Nach einer amerikanischen Studie, die auf einem Workshop im November 1997 vorgestellt wurde, können schwache elektromagnetische Felder in der normalen Wohnumgebung dosisabhängig die nächtliche Freisetzung von Melatonin bei Frauen beeinträchtigen. Diese Melatoninabsenkung steht im Verdacht, die Krebsentstehung zu begünstigen. Nach einer kleinen schwedischen Studie weisen junge Frauen unter erhöhter häuslicher elektromagnetischer Belastung tendenziell eine höhere Rate an Östrogenrezeptor-positivem Brustkrebs auf.

"Es ist das erste Mal, daß wir Hinweise auf einen möglichen Zusammenhang zwischen vergleichsweise kleinen Änderungen magnetischer Felder und einer Abnahme der Melatoninkonzentration in der gleichen Nacht bei Menschen in einer normalen Umgebung finden," erläuterte Dr. Scott Davis vom Fred Huchtinson Krebsforschungsinstitut in Seattle/USA die Ergebnisse seiner Studie in einem Interview mit der Zeitschrift Microwave News. Dr. Richard Stevens, der zusammen mit Davis an der Studie gearbeitet hatte, meinte, daß die Ergebnisse eine Schlüsselthese der Melatoninhypothese unterstützten.

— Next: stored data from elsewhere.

/-- R113, R116 to R118, R331 to R336, R399: the joins of a collective commit when the last member has joined, and a time-out
before that aborts; a committed member writes its bytes; a GET or PUT moves piece by piece and a wait for its peer may time
out; encoders take, finish and configure streams; a table registers or is refused; a bag query pools its rows and answers.
Where the rules leave a choice it is the model's: pieces and order of peers and collectives (logs 25, 26, 28), rings of encoders
(log 27). -/
def Obligations.UnitSteps : Prop :=
  (∀ (s : State) c n q coord tag key rank, s.cmd? c n = some q → q.state = .active → q.major = 0x79 →
    s.collIdent c q = (coord, tag, key, rank, true) →
    let i := (s.instOf coord tag q.inst).getD { coord, tag, inst := q.inst, key }
    let i' := { i with members := i.members ++ [(c, n, rank)] }
    (i.verdict < 2 → i.key = key → (∀ m ∈ i.members, m.2.2 ≠ rank) → i'.members.length ≠ key.headD 0 →
      exec (.collJoin c n) s = .next (s.putInst i')) ∧
    (i.verdict < 2 → i.key = key → (∀ m ∈ i.members, m.2.2 ≠ rank) → i'.members.length = key.headD 0 →
      ∃ t : State, exec (.collJoin c n) s = .next t ∧ ∀ m ∈ i'.members, Instr.collComplete m.1 m.2.1 ∈ t.agenda ∧
        ∀ y, s.cmd? m.1 m.2.1 = some y → t.cmd? m.1 m.2.1 = some { y with asked := true }) ∧
    (q.asked = false → i.verdict = 0 → (∀ m ∈ i.members, ¬ (m.1 = c ∧ m.2.1 = n)) →
      exec (.collTimeout c n) s = .next ((s.endMembers i' 5 8).putInst { i' with verdict := 2 }))) ∧
  (∀ (s : State) c n q coord tag key rank mine i bs fl, s.cmd? c n = some q → q.state = .active → q.asked = true →
    s.collIdent c q = (coord, tag, key, rank, mine) → s.instOf coord tag q.inst = some i →
    collResult s.free q.code rank (i.key.headD 0) (collBlock q.block) i.sources = (bs, fl) → bs ≠ [] →
    exec (.collComplete c n) s = .next ((((({ s with free := s.free + 64 * (collBlock q.block).count } : State).modCore c fun k =>
      k.writeStore ((s.cmdSpan c q).1 + (collBlock q.block).dst) bs).modCmd c n fun q => { q with flags := fl }).endCmd c n).putInst
        { i with done := i.done + 1 })) ∧
  (∀ (s : State) c n q, s.cmd? c n = some q → q.state = .committed →
    let desc := (s.cmdSpan c q).1 + q.desc
    let flags := (if q.flags.getLsbD 2 then 2 ^ 8 else 0) + if q.flags.getLsbD 4 then 2 ^ 9 else 0
    exec (.collComplete c n) s =
      .next ((s.modCore c fun k => k.writeStore (desc + 48) (leBytes 4 (q.outcome + flags))).signal c n) ∧
    exec (.getPutComplete c n) s = .next ((s.modCore c fun k => (k.writeStore (desc + 48) (leBytes 4 q.outcome)).writeStore
      (desc + 56) (leBytes 4 (q.progress % 2 ^ 31))).signal c n)) ∧
  (∀ (s : State) c n q, s.cmd? c n = some q → q.state = .active →
    let y := peerBlock q.block
    (qf (s.groupQ c (s.cmdSpan c q).1 y.group (y.member + 1)) 63 63 = 0 →
      (s.peerOf c q = (none, false) → exec (.peerAccess c n) s = .next (s.endCmd c n 3 5)) ∧
      (∀ cc m b, s.peerOf c q = (some (cc, m), b) → y.total ≤ q.progress → y.rctr = false →
        exec (.peerAccess c n) s = .next (s.endCmd c n)) ∧
      (∀ cc m b u k, s.peerOf c q = (some (cc, m), b) → q.progress < y.total → s.peerStep c q cc m = some (u, k) →
        exec (.peerAccess c n) s =
          .next ((u.modCmd c n fun q => { q with progress := q.progress + k, asked := false }).post (.peerAccess c n)))) ∧
    (q.asked = true → q.major = 0x65 ∨ q.major = 0x66 → exec (.peerWaitTimeout c n) s = .next (s.endCmd c n 5 8))) ∧
  (∀ (s : State) e st i, (s.enc e st).out = [] → (s.enc e st).encoding = none →
    (List.range 2).find? (fun i => ((s.enc e st).frames.getD i ([], false)).2) = some i →
    exec (.encoderFrameStart e st) s = .next ((s.setEnc e st { s.enc e st with encoding := some i }).emit
      (.encode e st (Mem.read (n := 8) ((s.enc e st).frames.getD i ([], false)).1 0 (s.frameBytes e st))))) ∧
  (∀ (s : State) e st i bytes, (s.enc e st).encoding = some i →
    let u := s.enc e st
    let ring := qf (s.ctlQ (State.encOff e st 2)) 31 0 * 4096
    let room := u.ringUsed + u.out.length + 4 + bytes.length ≤ ring
    ∃ t : State, exec (.encoderFrameDone e st bytes) s = .next t ∧ (t.enc e st).encoding = none ∧
      (t.enc e st).out = (if room then u.out ++ leBytes 4 bytes.length ++ bytes else u.out) ∧
      (¬ room → t.field (State.encOff e st 3) 31 31 = 1) ∧
      t.field (State.encOff e st 2) 63 32 = (s.field (State.encOff e st 2) 63 32 + 1) % 2 ^ 32) ∧
  (∀ (s : State) e st (v : DWord), e < 2 * s.product.dies → st < 16 → v.getLsbD 31 = false →
    ∃ t : State, exec (.encoderStreamConfig e st v) s = .next t ∧ t.field (State.encOff e st 0) 31 31 = 0 ∧
      t.field (State.encOff e st 3) 30 30 = 0) ∧
  (∀ (s : State) b t (v : DWord), b < s.buffers → t < 256 →
    let old := s.ctlQ (State.capTableOff b t 0)
    let fields := v &&& 0x7e3fe07fffffffff
    let refused := tableRefused v (s.ctlQ (State.capTableOff b t 1)) = true
    exec (.tableRegister b t v) s = .next (s.setCtl (State.capTableOff b t 0)
      (if v.getLsbD 63 = false then fields ||| (old &&& 0x8000000000)
        else if refused then fields ||| 0x8000000000 else fields ||| 0x8000000000000000))) ∧
  (∀ (s : State) c n q, s.cmd? c n = some q → q.state = .active →
    let y := bagBlock q.block
    let base := (s.cmdSpan c q).1
    let q0 := s.ctlQ (State.capTableOff y.buffer y.table 0)
    let q1 := s.ctlQ (State.capTableOff y.buffer y.table 1)
    let idx := fun p => (s.core c).store32 (base + y.idx + 4 * p)
    let first := (s.core c).store32 (base + y.starts)
    let outside := (List.range y.count).filter fun p => decide (first ≤ p ∧ qf q1 31 0 ≤ idx p)
    let waits := s.bagWaits c n y.buffer = true
    (waits → exec (.bagQueryExecute c n) s = .next (s.post (.bagQueryExecute c n))) ∧
    (¬ waits → s.offline y.buffer = true → exec (.bagQueryExecute c n) s = .next (s.endCmd c n 4 0x0f)) ∧
    (¬ waits → s.offline y.buffer = false → s.capDown y.buffer = true →
      exec (.bagQueryExecute c n) s = .next (s.post (.bagQueryExecute c n))) ∧
    (¬ waits → s.offline y.buffer = false → s.capDown y.buffer = false → qf q0 63 63 = 0 ∨ qf q1 63 56 ≠ q.ctx →
      exec (.bagQueryExecute c n) s = .next (s.endCmd c n 3 0x0f)) ∧
    (¬ waits → s.offline y.buffer = false → s.capDown y.buffer = false → qf q0 63 63 = 1 → qf q1 63 56 = q.ctx → s.capPoison = [] →
      1 ≤ y.bags → ∃ (t : State) (r : Cmd), exec (.bagQueryExecute c n) s = .next t ∧ t.cmd? c n = some r ∧
        r.state = .committed ∧ r.progress = outside.length ∧ r.inner = outside.headD 0xffffffff ∧
        r.outcome = (if outside = [] then 0 else 1) ∧ r.recIndex = y.bags * outPitch (qf q0 53 45 + 1) y.bf16)) ∧
  (∀ (s : State) c n q, s.cmd? c n = some q → q.state = .committed → q.outcome ≤ 1 →
    let y := bagBlock q.block
    let base := (s.cmdSpan c q).1
    let flags := (if q.flags.getLsbD 4 then 2 ^ 8 else 0) + if q.flags.getLsbD 2 then 2 ^ 9 else 0
    y.out + q.recIndex ≤ (s.cmdSpan c q).2 → exec (.bagQueryReply c n) s =
      .next ((((s.modCmd c n fun _ => q).modCore c fun k => k.writeStore (base + y.out) q.data).modCore c fun k =>
        k.writeStore (base + q.desc + 32) (leBytes 4 (q.outcome + flags) ++ leBytes 4 q.progress ++ leBytes 4 q.inner)).signalAt c n
          (if y.ctr % 4 = 0 ∧ y.ctr + 4 ≤ (s.cmdSpan c q).2 then y.ctr else q.ctr)))

/-- R82, R93, R96, R99 to R104, R317, R326, R377: a ray goes to the inbox of the core that holds its treelet, else to its home, or to
the spill ring while the injection queue is full; a home
returns it, holds it until its index entry has been read, routes it to an owner or asks for a placement; the map cache takes updates, a ring gives its oldest entry back, and a
hit, an end and a returning ray reach the home of the ray.
Where the rules leave a choice it is the model's: places of queued entries (log 35), their order (log 104). -/
def Obligations.RayRouting : Prop :=
  (∀ (s : State) c ray, (s.core c).slotFor (Ray.tid ray) = none → exec (.rayArrival c ray) s = .next (s.forwardHome c ray)) ∧
  (∀ (s : State) c ray j, let k := s.core c
    k.slotFor (Ray.tid ray) = some (j, false) → k.inbox.length < 512 → k.inboxSpill.entries = [] → 24 ≤ ray.length → s.memWf = true →
    ∃ t : State, ∃ p < 512, exec (.rayArrival c ray) s = .next t ∧ (∀ r ∈ k.inbox, r.place ≠ p) ∧
      (t.core c).inbox = k.inbox ++ [{ slot := some j, words := ray, place := p }] ∧
      (t.core c).slots.look j = (k.slots.look j).map (fun p => { p with uses := p.uses + 1, heat := min 0xffff (p.heat + 1) }) ∧
      (∀ a, Mem.get (n := 8) (t.core c).store a =
        if 0x5ea000 + 96 * p ≤ a ∧ a < 0x5ea000 + 96 * p + 96 then
          (ray.getD ((a - 0x5ea000 - 96 * p) / 4) 0).extractLsb' (8 * ((a - 0x5ea000) % 4)) 8 else Mem.get (n := 8) k.store a) ∧
      (t.core c).rf = k.rf ∧ t.hbm = s.hbm) ∧
  (∀ (s : State) d fwd ray, let tid := Ray.tid ray
    let sc := sceneOf tid
    let from_ := (ray.getD 24 0).toNat / 2 ^ 16
    let live := s.sceneValid sc = true ∧ sc ∉ s.retiring ∧ sc ∉ s.retired ∧ (from_ = 0 ∨ from_ = s.sceneCtx sc + 1)
    (¬ live → exec (.directoryRayArrival d fwd ray) s = .next (s.returnRay d ray 2)) ∧
    (live → s.dirEntry d tid = none →
      exec (.directoryRayArrival d fwd ray) s =
        .next (if numberOf tid < s.sceneCount sc then
          (s.holdRay d ray fwd).postOnce (.indexEntryRead d tid) else s.returnRay d ray 2)) ∧
    (∀ e, live → s.dirEntry d tid = some e → e.failed = true →
      exec (.directoryRayArrival d (fwd + 1) ray) s =
        .next (((s.modEntry d tid fun _ => e).returnRay d ray 3).checkReplica d tid))) ∧
  (∀ (s : State) d ray e, e.failed = false →
    let u := s.modEntry d e.tid fun _ => e
    (e.available ≠ [] → s.dirRay d 0 ray e = u.homeRoute d 0 ray e.available e.available) ∧
    (∀ f rest, e.available = [] → e.filling = f :: rest → s.dirRay d 0 ray e = u.homeRoute d 0 ray [f] [f]) ∧
    (e.available = [] → e.filling = [] →
      (e.placing = true → s.dirRay d 0 ray e = u.holdRay d ray 0) ∧
      (e.placing = false → e.owners.length < 4 → s.dirRay d 0 ray e = (u.holdRay d ray 0).askPlacement d e.tid false d))) ∧
  (∀ (s : State) c ray, let d := s.homeDie (Ray.tid ray)
    let msg := Instr.directoryRayArrival d (c + 1) ray
    let room := s.injects c 4 { src := c, dst := s.agentCore d, vn := 2, bulk := false, flits := 2, cargo := .here msg }
    s.forwardHome c ray = if c = s.agentCore d ∨ room = true then s.send c (s.agentCore d) 2 2 msg else s.spillRay c 0 ray) ∧
  (∀ (s : State) d tid, s.dirEntry d tid = none → (∃ r ∈ (s.die d).holding.entries, Ray.tid r = tid) →
    let sc := sceneOf tid
    let va := s.field (State.sceneOff sc 0) 56 3 * 8 + 8 * numberOf tid
    let ok := s.sceneValid sc = true ∧ sc ∉ s.retiring ∧ sc ∉ s.retired ∧ numberOf tid < s.sceneCount sc
    (¬ ok → exec (.indexEntryRead d tid) s = .next (s.returnHeld d tid 2)) ∧
    (∀ u v ap off bs, ok → s.xlate (s.agentCore d) 6 (s.sceneCtx sc) va false false (.ev (.indexEntryRead d tid)) = .ok ap off u →
      (u.readable ap off = false → exec (.indexEntryRead d tid) s = .next ((u.sceneFault tid 3).returnHeld d tid 3)) ∧
      (u.readable ap off = true → u.targetWaits ap off = false → u.targetRead ap off 8 = (v, bs, false) →
      let q := leNat bs
      (q.testBit 63 = false ∨ bits q 61 57 ≠ 0 ∨ bits q 5 0 ≠ 0 → exec (.indexEntryRead d tid) s = .next (v.returnHeld d tid 2)) ∧
      (q.testBit 63 = true → bits q 61 57 = 0 → bits q 5 0 = 0 → (v.dirSet d tid).length < 8 →
        let missed := ((v.die d).holding.entries.filter fun r => Ray.tid r == tid && r.getD 25 0 == 0).length
        exec (.indexEntryRead d tid) s = .next ((v.setDirSet d tid (v.dirSet d tid ++
          [{ tid, pinned := q.testBit 62, image := bits q 56 6 * 64, heat := min 0xffff missed }])).retryHeld d tid))))) ∧
  (∀ (s : State) c tid owners, exec (.mapUpdate c tid owners) s =
    .next (s.modCore c fun k => { k with mapCache := ((tid, owners.take 4) :: k.mapCache.filter fun e => e.1 ≠ tid).take 256 })) ∧
  (∀ (s : State) c, let k := s.core c
    let left := fun (sp : Spill) (rest : List (List Word)) (cap : Nat) =>
      { sp with entries := rest, taken := if rest = [] then 0 else (sp.taken + 1) % cap }
    (∀ h rest u sp, k.hitSpill.entries = h :: rest → k.hitQ.length < 512 →
      s.fitChunks (s.dieOf c) k.hitSpill (left k.hitSpill rest 1364) 1364 = (u, sp) → sp.entries = rest ∧
      exec (.spillRefill c true) s = .next (((u.modCore c fun k => { k.pushHit h with hitSpill := sp }).postOnce
        (.clickerTake c)).post (.spillRefill c true))) ∧
    (∀ r rest u sp, k.inboxSpill.entries = r :: rest → k.inbox.length < 512 → Ray.done (r.take 25) = true →
      s.fitChunks (s.dieOf c) k.inboxSpill (left k.inboxSpill rest 682) 682 = (u, sp) → sp.entries = rest ∧
      exec (.spillRefill c false) s = .next ((((u.modCore c fun k => { k with inboxSpill := sp }).modCore c fun k =>
        k.pushRay { slot := none, words := r.take 25 }).inboxHead c).post (.spillRefill c false)))) ∧
  (∀ (k : Core) (h : List Word), Mem.wf (n := 8) k.store = true → h.length = 12 → let p := (k.hitHead + k.hitQ.length) % 512
    (k.pushHit h).hitQ = k.hitQ ++ [h] ∧ ∀ a, Mem.get (n := 8) (k.pushHit h).store a =
      if 0x5f6000 + 48 * p ≤ a ∧ a < 0x5f6000 + 48 * p + 48 then
        (h.getD ((a - 0x5f6000 - 48 * p) / 4) 0).extractLsb' (8 * ((a - 0x5f6000) % 4)) 8 else Mem.get (n := 8) k.store a) ∧
  (∀ (s : State) c hit u bs bad, s.homeRead .hbm (s.saveRecord c (wf32 (hit.getD 0 0) 9 0) + 60) 4 = (u, bs, bad) →
    (u.core c).hitQ.length < 512 → (u.core c).hitSpill.entries = [] →
    exec (.hitArrival c hit) s = .next ((u.modCore c fun k => k.pushHit (hit.set 10 (w32 (leNat bs)))).postOnce (.clickerTake c))) ∧
  (∀ (s : State) c slot, exec (.endNotice c slot) s = .next (s.freeHome c slot)) ∧
  (∀ (s : State) c (ray : List Word) u bs bad, ray.length = 25 → s.homeRead .hbm (s.saveRecord c (wf32 (ray.getD 8 0) 9 0)) 64 = (u, bs, bad) →
    ∃ ray' : List Word, (ray'.take 6 = (List.range 6).map fun i => Machine.wordAt bs (4 * i)) ∧ Ray.done ray' = Ray.done ray ∧
      exec (.sendexitArrival c ray) s = .next (match forwardRay ray' [] with
        | (y, .hold) => u.enqueueRay c { slot := none, words := y.take 24 ++ [w32 c] }
        | (y, _) => u.routeRay c (addHop y)))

Die Studie wurde von Davis beim Workshop über den Zusammenhang von elektromagnetischen Feldern, Licht bei Nacht und Brustkrebs ("Workshop on Electromagnetic Fields, Light-at-Night and Human Breast Cancer") vom 18-19. November 1997 in Washington vorgestellt.

Die Studie von Davis und Stevens

Davis und Stevens hatten bei 200 Frauen an drei aufeinanderfolgenden Nächten den Einfluß von magnetischen Feldern und Licht bei Nacht auf die nächtliche Sekretion des Melatonin-Abbauproduktes 6-Hydroxy-Melatonin-Sulfat (6-OHMS) in den Urin untersucht.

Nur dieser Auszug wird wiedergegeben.